Joe Winterburn

Personal information
- Full name: Joseph Winterburn
- Born: unknown
- Died: unknown

Playing information
- Position: Forward
Club
| Years | Team | Pld | T | G | FG | P |
|  | Keighley |  |  |  |  |  |
| 1911–20 | Bradford Northern |  |  |  |  |  |
|  | Total | 0 | 0 | 0 | 0 | 0 |
Representative
| Years | Team | Pld | T | G | FG | P |
| 1908 | Yorkshire | 2 | 1 | 0 | 0 | 3 |
- Source:

= Joe Winterburn =

English rugby league footballer

Joseph Winterburn (birth unknown – death unknown) was an English professional rugby league footballer who played in the 1910s and 1920s. He played at representative level for Yorkshire, and at club level for Keighley and Bradford Northern (captain), as a forward.

==Playing career==
===Bradford Northern===
Winterburn joined Bradford Northern from Keighley in 1911.

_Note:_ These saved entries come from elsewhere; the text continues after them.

theorem doTellerUnlistedOp_data (b0 : State) (r : TellerReq) (s : State) (h0 : b0.Data s) : b0.Data (doTellerUnlistedOp r s) := by
  unfold doTellerUnlistedOp
  repeat' (first | with_reducible assumption | intro _ _ _ | intro _ | with_reducible apply State.refuseReq_data | with_reducible apply State.Data.ite | with_reducible apply State.Data.ite2 | with_reducible apply State.Data.ite22 | with_reducible apply State.Data.ite222 | with_reducible apply State.Data.ite1 | with_reducible apply State.Data.ite21 | split | ((with_reducible conv => arg 2; whnf); split) | ((with_reducible conv => arg 2; arg 1; whnf); split) | ((with_reducible conv => arg 2; arg 1; arg 1; whnf); split) | with_reducible apply State.Data.mk_)

theorem execTellerUnlistedOp_data (b0 : State) (req : TellerReq) (s : State) (h0 : b0.Data s) : b0.DataOut (execTellerUnlistedOp req s) := by
  unfold execTellerUnlistedOp
  repeat' (first | with_reducible assumption | with_reducible apply doTellerUnlistedOp_data | with_reducible apply State.Data.next | intro _)

theorem doHostRingWrite_data (b0 : State) (p v : Nat) (s : State) (h0 : b0.Data s) : b0.Data (doHostRingWrite p v s) := by
  unfold doHostRingWrite
  repeat' (first | with_reducible assumption | intro _ _ _ | intro _ | with_reducible apply State.satF_data | with_reducible apply State.answer_data | with_reducible apply State.setF_data | with_reducible apply State.sendDep_data | with_reducible apply State.updPart_data | with_reducible apply State.Data.ite | with_reducible apply State.Data.foldl | with_reducible apply State.Data.foldl2 | with_reducible apply State.Data.foldl22 | with_reducible apply State.Data.foldl222 | with_reducible apply State.Data.foldl1 | split | ((with_reducible conv => arg 2; whnf); split) | with_reducible apply State.Data.mk_)

theorem execHostRingWrite_data (b0 : State) (p : Fin 4) (val : Word) (s : State) (h0 : b0.Data s) : b0.DataOut (execHostRingWrite p val s) := by
  unfold execHostRingWrite
  repeat' (first | with_reducible assumption | with_reducible apply doHostRingWrite_data | with_reducible apply State.Data.next | intro _)

theorem doHostPerst_data (b0 : State) (s : State) (h0 : b0.Data s) : b0.Data (doHostPerst s) := by
  unfold doHostPerst
  repeat' (first | with_reducible assumption | intro _ _ _ | intro _ | with_reducible apply State.setFs_data | with_reducible apply State.endIde_data | with_reducible apply State.Data.foldl | with_reducible apply State.Data.foldl2 | with_reducible apply State.Data.foldl22 | with_reducible apply State.Data.foldl222 | with_reducible apply State.Data.foldl1 | split | ((with_reducible conv => arg 2; whnf); split))

theorem execHostPerst_data (b0 : State) (s : State) (h0 : b0.Data s) : b0.DataOut (execHostPerst s) := by
  unfold execHostPerst
  repeat' (first | with_reducible assumption | with_reducible apply doHostPerst_data | with_reducible apply State.Data.next | intro _)

theorem doHostPerstRelease_data (b0 : State) (s : State) (h0 : b0.Data s) : b0.Data (doHostPerstRelease s) := by
  unfold doHostPerstRelease
  repeat' (first | with_reducible assumption | with_reducible apply State.setFs_data | with_reducible apply State.Data.ite | split | ((with_reducible conv => arg 2; whnf); split) | intro _)

theorem execHostPerstRelease_data (b0 : State) (s : State) (h0 : b0.Data s) : b0.DataOut (execHostPerstRelease s) := by
  unfold execHostPerstRelease
  repeat' (first | with_reducible assumption | with_reducible apply doHostPerstRelease_data | with_reducible apply State.Data.next | intro _)

end Sys2Proof.Machine
end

Winterburn played as a forward, and was captain, in Bradford Northern's 3–19 defeat by Huddersfield ("The Team of All Talents") in the 1913 Yorkshire Cup Final during the 1913–14 season at Thrum Hall, Halifax on Saturday 29 November 1913, in front of a crowd of 12,000.

===County honours===
Winterburn won caps for Yorkshire while at Bradford Northern.